Attar was Alik’s adopted country. The only country he’d ever sworn a willing allegiance to. As a boy, pulled off the streets of Russia, he’d been asked very early on to betray his homeland, his people.

And he had done it. The promise of food and shelter too enticing to refuse. His conscience had burned at first, but then it burned past the point of healing. Singed beyond feeling.

Over the years he’d belonged to many nations. Taken the helm of many armies.

Attar was the one place he loved. The one place he called home. Sheikh Sayid al Kadar and his wife Chloe were a big part of that.

As his private jet touched down on the tarmac, waves of
heat rising up to envelop the aircraft, Leena woke with a start, her plaintive wails working on his nerves.

He’d never been especially fond of children. Yes, he tolerated Sayid and Chloe’s children, had sworn to protect them, but he hardly hung out to play favorite Uncle Alik, regardless of the fact that Sayid was the closest thing to a brother he’d ever had.

But then, he didn’t anticipate spending too much time with his own child. The thought made him feel slightly uncomfortable for the first time, a strange pang hitting him in the chest. He wasn’t sure why.

Because you know what abandonment feels like
.

He shook off the thought. He wasn’t abandoning Leena. He was shaking up his entire damned life to make sure she was cared for. And he was doing her a kindness by staying away.

“Welcome to Attar,” he said. “We’re on the sheikh’s private runway, so there’s no need to wait.”

“The sheikh?”

“A friend of mine.” His only friend.

“Well, I guess you are sort of newsworthy,” she said.

She had no idea. His relationship with Sayid was only the tip of the iceberg, but he hardly intended to tell her about his past. He had no need to. They would marry, he would install her in the residence of her choice and then he would carry on as he had always done.

He made a mental note to put Leena’s birthday in his calendar. He would attempt to make visits around that time. Failing that he would send a gift. That seemed a good thing to do. And it was a bloody sight better than abandonment.

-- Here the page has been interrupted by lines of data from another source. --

/-! ### State.setCur -/

@[simp] theorem State.setCur_cycle (s : State) (v : Ctx) : (s.setCur v).cycle = s.cycle := rfl
@[simp] theorem State.setCur_agenda (s : State) (v : Ctx) : (s.setCur v).agenda = s.agenda := rfl
@[simp] theorem State.setCur_core (s : State) (v : Ctx) : (s.setCur v).core = s.core := rfl
@[simp] theorem State.setCur_ctx (s : State) (v : Ctx) : (s.setCur v).ctx = s.ctx := rfl
@[simp] theorem State.setCur_ev (s : State) (v : Ctx) : (s.setCur v).ev = s.ev := rfl
@[simp] theorem State.setCur_freeCnt (s : State) (v : Ctx) : (s.setCur v).freeCnt = s.freeCnt := rfl
@[simp] theorem State.setCur_mem (s : State) (v : Ctx) : (s.setCur v).mem = s.mem := rfl
@[simp] theorem State.setCur_lines (s : State) (v : Ctx) : (s.setCur v).lines = s.lines := rfl
@[simp] theorem State.setCur_owners (s : State) (v : Ctx) : (s.setCur v).owners = s.owners := rfl
@[simp] theorem State.setCur_invals (s : State) (v : Ctx) : (s.setCur v).invals = s.invals := rfl
@[simp] theorem State.setCur_invSeq (s : State) (v : Ctx) : (s.setCur v).invSeq = s.invSeq := rfl
@[simp] theorem State.setCur_l2Acc (s : State) (v : Ctx) : (s.setCur v).l2Acc = s.l2Acc := rfl
@[simp] theorem State.setCur_l2Miss (s : State) (v : Ctx) : (s.setCur v).l2Miss = s.l2Miss := rfl
@[simp] theorem State.setCur_hioQ (s : State) (v : Ctx) : (s.setCur v).hioQ = s.hioQ := rfl
@[simp] theorem State.setCur_hioSeq (s : State) (v : Ctx) : (s.setCur v).hioSeq = s.hioSeq := rfl
@[simp] theorem State.setCur_hioRefused (s : State) (v : Ctx) : (s.setCur v).hioRefused = s.hioRefused := rfl
@[simp] theorem State.setCur_tags (s : State) (v : Ctx) : (s.setCur v).tags = s.tags := rfl
@[simp] theorem State.setCur_scrubs (s : State) (v : Ctx) : (s.setCur v).scrubs = s.scrubs := rfl
@[simp] theorem State.setCur_devQ (s : State) (v : Ctx) : (s.setCur v).devQ = s.devQ := rfl
@[simp] theorem State.setCur_worlds (s : State) (v : Ctx) : (s.setCur v).worlds = s.worlds := rfl
@[simp] theorem State.setCur_peers (s : State) (v : Ctx) : (s.setCur v).peers = s.peers := rfl
@[simp] theorem State.setCur_clusters (s : State) (v : Ctx) : (s.setCur v).clusters = s.clusters := rfl
@[simp] theorem State.setCur_quads (s : State) (v : Ctx) : (s.setCur v).quads = s.quads := rfl
@[simp] theorem State.setCur_hops (s : State) (v : Ctx) : (s.setCur v).hops = s.hops := rfl
@[simp] theorem State.setCur_parts (s : State) (v : Ctx) : (s.setCur v).parts = s.parts := rfl
@[simp] theorem State.setCur_probes (s : State) (v : Ctx) : (s.setCur v).probes = s.probes := rfl
@[simp] theorem State.setCur_gates (s : State) (v : Ctx) : (s.setCur v).gates = s.gates := rfl
@[simp] theorem State.setCur_refills (s : State) (v : Ctx) : (s.setCur v).refills = s.refills := rfl
@[simp] theorem State.setCur_gateMoves (s : State) (v : Ctx) : (s.setCur v).gateMoves = s.gateMoves := rfl
@[simp] theorem State.setCur_rings (s : State) (v : Ctx) : (s.setCur v).rings = s.rings := rfl
@[simp] theorem State.setCur_nextToken (s : State) (v : Ctx) : (s.setCur v).nextToken = s.nextToken := rfl
@[simp] theorem State.setCur_esb (s : State) (v : Ctx) : (s.setCur v).esb = s.esb := rfl
@[simp] theorem State.setCur_temps (s : State) (v : Ctx) : (s.setCur v).temps = s.temps := rfl
@[simp] theorem State.setCur_hot (s : State) (v : Ctx) : (s.setCur v).hot = s.hot := rfl
@[simp] theorem State.setCur_therm (s : State) (v : Ctx) : (s.setCur v).therm = s.therm := rfl
@[simp] theorem State.setCur_gated (s : State) (v : Ctx) : (s.setCur v).gated = s.gated := rfl
@[simp] theorem State.setCur_arrivals (s : State) (v : Ctx) : (s.setCur v).arrivals = s.arrivals := rfl
@[simp] theorem State.setCur_pkgnum (s : State) (v : Ctx) : (s.setCur v).pkgnum = s.pkgnum := rfl
@[simp] theorem State.setCur_board (s : State) (v : Ctx) : (s.setCur v).board = s.board := rfl
@[simp] theorem State.setCur_slotA (s : State) (v : Ctx) : (s.setCur v).slotA = s.slotA := rfl
@[simp] theorem State.setCur_slotB (s : State) (v : Ctx) : (s.setCur v).slotB = s.slotB := rfl
@[simp] theorem State.setCur_marker0 (s : State) (v : Ctx) : (s.setCur v).marker0 = s.marker0 := rfl
@[simp] theorem State.setCur_marker1 (s : State) (v : Ctx) : (s.setCur v).marker1 = s.marker1 := rfl
@[simp] theorem State.setCur_booted (s : State) (v : Ctx) : (s.setCur v).booted = s.booted := rfl
@[simp] theorem State.setCur_bootImage (s : State) (v : Ctx) : (s.setCur v).bootImage = s.bootImage := rfl
@[simp] theorem State.setCur_pcie (s : State) (v : Ctx) : (s.setCur v).pcie = s.pcie := rfl
@[simp] theorem State.setCur_links (s : State) (v : Ctx) : (s.setCur v).links = s.links := rfl
@[simp] theorem State.setCur_cmdRing (s : State) (v : Ctx) : (s.setCur v).cmdRing = s.cmdRing := rfl
@[simp] theorem State.setCur_ringPos (s : State) (v : Ctx) : (s.setCur v).ringPos = s.ringPos := rfl
@[simp] theorem State.setCur_statReads (s : State) (v : Ctx) : (s.setCur v).statReads = s.statReads := rfl
@[simp] theorem State.setCur_updated (s : State) (v : Ctx) : (s.setCur v).updated = s.updated := rfl
@[simp] theorem State.setCur_draws (s : State) (v : Ctx) : (s.setCur v).draws = s.draws := rfl
@[simp] theorem State.setCur_corrected (s : State) (v : Ctx) : (s.setCur v).corrected = s.corrected := rfl
@[simp] theorem State.setCur_pkgKey (s : State) (v : Ctx) : (s.setCur v).pkgKey = s.pkgKey := rfl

He put his sunglasses on, prepared to contend with the heat of Attar, a heat he had grown accustomed to over the past six years. He suddenly realized that Jada and Leena weren’t.

He pulled out his cell phone. “Bring the car up to the jet, make sure it is adequately cooled.” It was strange, having to consider the comfort of others. He rarely considered his own
comfort. He would have charged out into the heat and walked to where the car was, or walked on to Sayid’s palace himself.